Stored data entries:
<<<<
-- ==== Sys2Proof/Machine/Host.lean ====
section
/-! DEFINITION. The host interface: instances and the mailbox (R357 to R362), doorbells and rings (R363, R366, R370, R371), context resets
(R375 to R378), link resets (R557) and the faults that start resets (R549, R550). -/

namespace Sys2Proof.Machine

/-! ### Access (R9, R355) -/

/-- BOOT_STATE values of R493. -/
def bootRunning : Nat := 4
def bootRecovery : Nat := 5

/-- The device is RUNNING: PF 0 answers beyond GLB_ and ALM_ (R491). -/
def State.running (s : State) : Bool := s.pow.life == .running && s.fld F.GLB_STATUS_BOOT_STATE == bootRunning

/-- An access refused and counted (R9, R355), on a link. -/
def State.badAccess (s : State) (link : Nat) : State :=
  ((s.addFld F.PCI_ACCESS_ERR_BAD_ACCESS 1).raise F.PCI_ERR_STATUS_BAD_ACCESS).count (0xE8D + 16 * link) none 1

/-- What an access of an instance's page over a link finds: none for a page that is FREE, and otherwise whether the instance is bound to the
link (R354, R355). -/
def State.page (s : State) (inst link : Nat) : Option Bool := (Tab.get? s.insts inst).map fun i => i.link == link

/-- A write to an instance's page: refused when the instance is FREE, without effect over the other link (R354, R355). -/
def State.pageWrite (s : State) (inst link : Nat) (f : State → State) : State :=
  if !s.running then s
  else match s.page inst link with
    | none => s.badAccess link
    | some true => f s
    | some false => s

/-- The global ring of an instance's local ring. -/
def State.localRing (s : State) (inst loc : Nat) : Option (Nat × Ring) :=
  match Tab.get? s.insts inst with
  | none => none
  | some i => (Tab.get? i.locals loc).bind fun g => (Tab.get? s.rings g).map fun r => (g, r)

def State.setRing (s : State) (g : Nat) (r : Ring) : State := { s with rings := Tab.set s.rings g r }

/-! ### Doorbells (R366, R370) -/

/-- A held indication that is posted after its decode deadline carries DECODE_LATE (R212, R370). -/
def State.lateEntry (s : State) (e : List Byte) : List Byte :=
  let k := fieldAt e 17 1
  if fieldAt e 0 1 = 0x48 ∧ (k = 2 ∨ k = 3 ∨ k = 5) then
    match s.nameSlot (s.cell (fieldAt e 18 2)) (fieldAt e 20 2) (fieldAt e 22 1) s.tai16 with
    | none => e
    | some (f, n) =>
      let b := if k = 3 then 5 else 1
      let x := fieldAt e 26 1
      if s.decodeDeadline f n < s.tai16 ∧ bit x b = false then e.take 26 ++ [BitVec.ofNat 8 (x + 2 ^ b)] ++ e.drop 27 else e
  else e

/-- A doorbell that is ignored (R366). -/
def State.dropDoorbell (s : State) (inst : Nat) : State :=
  let s := (s.satFld F.INST_STATUS_DB_DROPPED 1 inst).addFld F.PCI_ACCESS_ERR_DB_DROPPED 1
  match Tab.get? s.insts inst with
  | some i => if i.oper then s else s.count 0x179 (some i.dom) 1
  | none => s

/-- SQ_TAIL of a doorbell: the entries published have the time of the doorbell that published them (R211, R366). -/
def State.publish (s : State) (g tail : Nat) : State :=
  match Tab.get? s.rings g with
  | none => s
  | some r =>
    let n := 2 ^ s.fld F.RING_CFG_SQ_LOG2 r.key
    let m := (tail % n + n - s.fld F.RING_STATUS_SQ_HEAD r.key % n) % n
    s.setRing g { r with sqTail := tail % n, arrivals := (r.arrivals ++ List.replicate m s.tai16).take m }

/-- CQ_HEAD of a doorbell: entries returned, and held completions posted while there is room (R366, R370). -/
def State.returnCq (s : State) (g head : Nat) : State :=
  match Tab.get? s.rings g with
  | none => s
  | some r =>
    let n := 2 ^ s.fld F.RING_CFG_CQ_LOG2 r.key
    (s.setRing g { r with cqHead := head % n, held := r.held.map fun e => (s.lateEntry e.1, e.2) }).drainHeld g (r.held.length + 1) |>.leavePosted

/-- A doorbell that an instance takes, noted with its time for a reset that arrives in the same cycle (R377). -/
def State.noteDoorbell (s : State) (inst : Nat) : State :=
  { s with insts := Tab.modify s.insts inst fun i => { i with dbAt := s.now, dbs := if i.dbAt = s.now then i.dbs + 1 else 1 } }

/-- A doorbell's value applied to a ring that takes it. -/
def State.ringDoorbell (s : State) (g v : Nat) : State :=
  let s := if bit v 16 then s.publish g (v % 65536) else s
  if bit v 48 then s.returnCq g (v / 2 ^ 32 % 65536) else s

/-- DOORBELL: the 64-bit value written to the doorbell of a local ring, over a link. -/
def State.doorbell (s : State) (inst loc v link : Nat) : State :=
  s.pageWrite inst link fun s =>
    match s.localRing inst loc with
    | none => s.dropDoorbell inst
    | some (g, r) =>
      if s.ringState r = ringEnabled ∧ s.instQuiet inst = false then (s.noteDoorbell inst).ringDoorbell g v else s.dropDoorbell inst

def execDoorbell (inst loc value link : Nat) (s : State) : Host.Outcome State Fault Refusal :=
  .next (s.doorbell (inst % 1024) (loc % 64) value (link % 2))

/-! ### RING_CFG (R363) -/

/-- A ring's configuration is valid (R363). -/
def State.ringCfgOk (s : State) (k : Nat) : Bool :=
  let m := s.fld F.RING_CFG_MAX_LOG2 k
  let ok := fun n => decide (4 ≤ n) && decide (n ≤ m)
  ok (s.fld F.RING_CFG_SQ_LOG2 k) && ok (s.fld F.RING_CFG_CQ_LOG2 k)
    && s.fld F.RING_SQ_BASE_ADDR k != 0 && s.fld F.RING_CQ_BASE_ADDR k != 0

/-- A ring with empty queues (R363, R375). -/
def Ring.cleared (r : Ring) : Ring := { r with sqTail := 0, arrivals := [], cqHead := 0, uncounted := 0, firstAt := 0, cancels := [] }

/-- A ring's indices at 0 and PHASE at 1, in a state (R363, R375). -/
def State.clearRing (s : State) (g : Nat) (r : Ring) (st : Nat) : State :=
  let s := s.setFld F.RING_STATUS_STATE st r.key
  let s := s.setFld F.RING_STATUS_SQ_HEAD 0 r.key
  let s := s.setFld F.RING_STATUS_CQ_TAIL 0 r.key
  (s.setFld F.RING_STATUS_PHASE 1 r.key).setRing g r.cleared

/-- ENABLE written 1 (R363). -/
def State.enableRing (s : State) (g : Nat) (r : Ring) : State :=
  if s.ringState r = ringDisabled then
    if s.ringCfgOk r.key then s.clearRing g r ringEnabled else s.setFld F.RING_STATUS_ERR_CAUSE 3 r.key
  else s

/-- ENABLE written 0 (R363). -/
def State.disableRing (s : State) (g : Nat) (r : Ring) : State :=
  if s.ringState r = ringEnabled ∨ s.ringState r = ringError then
    (s.setFld F.RING_STATUS_STATE ringQuiescing r.key).quiesceDone g
  else s

/-- RING_CFG written whole (R363, R379). -/
def State.writeRingCfg (s : State) (g : Nat) (r : Ring) (v : Nat) : State :=
  let k := r.key
  let s := if s.ringState r = ringDisabled then
      (s.setFld F.RING_CFG_SQ_LOG2 (v / 2 ^ 16 % 32) k).setFld F.RING_CFG_CQ_LOG2 (v / 2 ^ 21 % 32) k
    else s
  let s := (s.noteReg F.RING_CFG_SHARE.reg k).setFld F.RING_CFG_SHARE (max 1 (v / 2 ^ 31 % 65536)) k
  let s := s.setFld F.RING_CFG_ENABLE (v / 2 ^ 47 % 2) k
  if bit v 47 then s.enableRing g r else s.disableRing g r

/-- A write of a local ring's RING_CFG over a link; a ring that is not allocated keeps its reset values. -/
def State.ringCfgWrite (s : State) (inst loc v link : Nat) : State :=
  s.pageWrite inst link fun s =>
    match s.localRing inst loc with
    | none => s
    | some (g, r) => s.writeRingCfg g r v

def execRingEnable (inst loc value link : Nat) (s : State) : Host.Outcome State Fault Refusal :=
  .next (s.ringCfgWrite (inst % 1024) (loc % 64) (value ||| 2 ^ 47) (link % 2))

def execRingDisable (inst loc value link : Nat) (s : State) : Host.Outcome State Fault Refusal :=
  .next (s.ringCfgWrite (inst % 1024) (loc % 64) (value - value / 2 ^ 47 % 2 * 2 ^ 47) (link % 2))

/-! ### Interrupts (R371) -/

/-- IRQ_COAL_TIMER: COAL_US after the first uncounted completion. -/
def State.coalTimer (s : State) (g : Nat) : State :=
  match Tab.get? s.rings g with
  | none => s
  | some r =>
    let us := s.fld F.RING_IRQ_COAL_US r.key
    if s.flag F.RING_IRQ_IRQ_EN r.key ∧ us ≠ 0 ∧ r.uncounted ≠ 0 then
      let s := s.advanceTo (r.firstAt + us * usec)
      (s.setRing g { r with uncounted := 0 }).sendMsix (s.route r.inst).1 r.vector
    else s

def execIrqCoalTimer (ring : Nat) (s : State) : Host.Outcome State Fault Refusal := .next (s.coalTimer ring)

/-! ### What belongs to an instance -/

/-- The rings of an instance, by local number. -/
def State.instRings (s : State) (inst : Nat) : List (Nat × Ring) :=
  match Tab.get? s.insts inst with
  | none => []
  | some i => i.locals.filterMap fun p => (Tab.get? s.rings p.2).map fun r => (p.2, r)

/-- A ring number is one of an instance's. -/
def State.ownsRing (s : State) (inst g : Nat) : Bool :=
  match Tab.get? s.rings g with
  | none => false
  | some r => r.inst == inst

/-- An owner of a run is the instance's: its ring, or the cell that it configured. -/
def State.ownsOwner (s : State) (inst : Nat) (o : RunOwner) : Bool :=
  match o with
  | .ring g _ => s.ownsRing inst g
  | .phase c _ _ _ => match (s.cell c).cfg with
    | some f => f.inst == inst
    | none => false

/-- The runs of an instance. -/
def State.instRuns (s : State) (inst : Nat) : List Nat := (s.runs.filter fun p => s.ownsOwner inst p.2.owner).map (·.1)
>>>>
### Exercise brief
Copy out each line of the data that includes the string "Bool".

### Exercise response
def State.running (s : State) : Bool := s.pow.life == .running && s.fld F.GLB_STATUS_BOOT_STATE == bootRunning
def State.page (s : State) (inst link : Nat) : Option Bool := (Tab.get? s.insts inst).map fun i => i.link == link
def State.ringCfgOk (s : State) (k : Nat) : Bool :=
def State.ownsRing (s : State) (inst g : Nat) : Bool :=
def State.ownsOwner (s : State) (inst : Nat) (o : RunOwner) : Bool :=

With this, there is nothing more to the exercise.